ROFLMAO.
Claude decided to crawl one of the sites on my new server, where known bots are redirected to an iocaine maze. Claude has been in the maze for 13k requests so far, over the course of 30 minutes.
I will need to fine tune the rate limiting, because it didn't hit any rate limits - it scanned using 902 different client IPs. So simply rate limiting by IP doesn't fly. I'll rate limit by (possibly normalized) agent (they all used the same UA).
Over the course of this 30 minutes, it downloaded about ~300 times less data than if I would've let it scrape the real thing, and each request took about the tenth of the time to serve than the real thing would have. So I saved bandwidth, saved processing time, likely saved RAM too, and served garbage to Claude.
Job well done.
Once I fix rate limiting, the savings will be even larger.
@algernon would adding a sleep before returning the response help?
@buherator Finite trees and periodically changign content would indeed reduce my costs, and would give the crawlers something different when they come back. Good points!
But I like the infinite maze, that it works even for URLs it did not itself generate, and that creates another maze. Trying to limit the depth would require keeping some state, of where it started, and that... complicates the generation.
To limit cralwer impact, I'm using rate limiting. It wasn't effective in this case, because I rate limited by IP. But if I rate limit by agent, then Claude would've been booted after about two minutes with a 429, further reducing my costs, and encouraging it to come back later. So I'll update my rate limiting setup, and keep the infinite maze.
Periodically updating content, however, is something I have not factored in yet. That's a good idea! I'll update #iocaine to (optionally) factor in a custom seed into its RNG, so if I want to update content, I'll just update the custom seed and restart. That custom seed could be the git sha1 of the NixOS configuration I deploy for example, or the current time when iocaine started, etc. Could even automate it, and restart it every day, so each day gives new garbage!
I'm liking this. A lot. Thanks! Will deploy soon ;)
@wolf480pl No, that would hog my resources (an extra connection open). I want to serve garbage fast. I'll fix the rate limiting, so these bots will get a 429 sooner. Then it will be their problem of remembering to come back, and my server will just idle meanwhile.

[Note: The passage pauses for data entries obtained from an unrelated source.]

-- ==== Sys2Proof/Machine/HostRegs.lean ====
section
/-!
DEFINITION. Sys2Proof/Machine/HostRegs.lean: the management registers of the physical function and of the virtual
functions (R274, R276, R286, R297, R302, R315, R321, R323, R326 to R331, R352, R354, R357, R376, R395), and the
object commands (R329).
-/
namespace Sys2Proof.Machine

/-! ## Reaching a function (R314, R325, R328) -/

/-- The request `i`, which does `f`, reaches the device over the host link; in Retain it starts the wake and waits for
it on the link, behind those that wait there (R325). Log entry 71. -/
def viaPf (s : State) (i : Instr) (f : State → State) : State :=
  if s.linkUp = false then s
  else match s.power with
    | .on | .entering => f s
    | .retain =>
      if s.linkWait = [] then (let w := wake s
        if w.power = .on then f w else { w with linkWait := [i] })
      else wake { s with linkWait := s.linkWait ++ [i] }
    | _ => s

/-- A virtual function serves requests only while its partition is enabled. -/
def viaVf (s : State) (p : Nat) (i : Instr) (f : State → State) : State :=
  viaPf s i (fun s => if decide (p < 8) && fld (s.part p).pset 0 1 == 1 then f s else s)

/-- A register with some of its bits cleared: reserved fields read zero (R9). -/
def mask (v : Word) (m : Nat) : Word := v &&& BitVec.ofNat 64 m

/-- An object of a partition that stands in device memory (KIND 0). -/
def ownDevice (s : State) (p oid : Nat) : Bool :=
  match s.objOf p oid with
  | some o => o.kind == 0
  | none => false

/-! ## Queues (R274, R276, R354, R376) -/

/-- SQCFG: discarded with a reserved field set, or when it enables a queue on no KIND 0 object of the partition. A queue
that SQ_OVERRUN has disabled (R275) reads EN as written and is served again after any accepted write, on which the spec is
silent (DESIGN CHOICE: log entry 131). -/
def setSqcfg (s : State) (p q : Nat) (v : Word) : State :=
  if fld v 6 2 ≠ 0 ∨ fld v 32 32 ≠ 0 ∨ (fld v 0 1 = 1 ∧ ownDevice s p (fld v 8 24) = false) then s
  else s.updQueue p q (fun x => { x with sqcfg := v, sqoff := false })

/-- CQCFG: discarded with a reserved field set. -/
def setCqcfg (s : State) (p q : Nat) (v : Word) : State :=
  if fld v 6 6 ≠ 0 then s else s.updQueue p q (fun x => { x with cqcfg := v })

/-- CQHEAD: reserved bits are dropped (R9). Log entry 103. -/
def setCqhead (s : State) (p q : Nat) (v : Word) : State := s.updQueue p q (fun x => { x with cqhead := fld v 0 32 })

/-- SQCFG_WRITE (R274). -/
def execSqcfgWrite (p q : Nat) (v : Word) (s : State) : Host.Outcome State Fault Refusal :=
  .next (viaVf s p (.sqcfgWrite p q v) (fun s => if q < 8 then setSqcfg s p q v else s))

/-- CQHEAD_WRITE (R276): waiting entries may now find room. -/
def execCqheadWrite (p q : Nat) (v : Word) (s : State) : Host.Outcome State Fault Refusal :=
  .next (viaVf s p (.cqheadWrite p q v) (fun s => if q < 8 then setCqhead s p q v else s))

/-- EVQCFG and EVQHEAD of a partition; a ring that has room again takes EVENT_LOST first (R356). -/
def setEvq (s : State) (p : Nat) (f : EvQ → EvQ) : State :=
  let (s, q) := evDrain s (.vf p) (f (s.part p).evq)
  s.updPart p (fun x => { x with evq := q })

Granted, a 429 is still some bandwidth and whatnot, possibly more than a slow socket, but I feel that a 429 would waste their time more than a sleep would.
@algernon this is awesome and I want to do it myself too. Is there a write-up or blog on how you set it up?
@Infosecben There are some notes in #iocaine's repo, here, and my exact setup is documented here (the server config is also free software).
Hope that helps! But if you have questions, feel free to @ me, I'm more than happy to help you serve garbage to the robots.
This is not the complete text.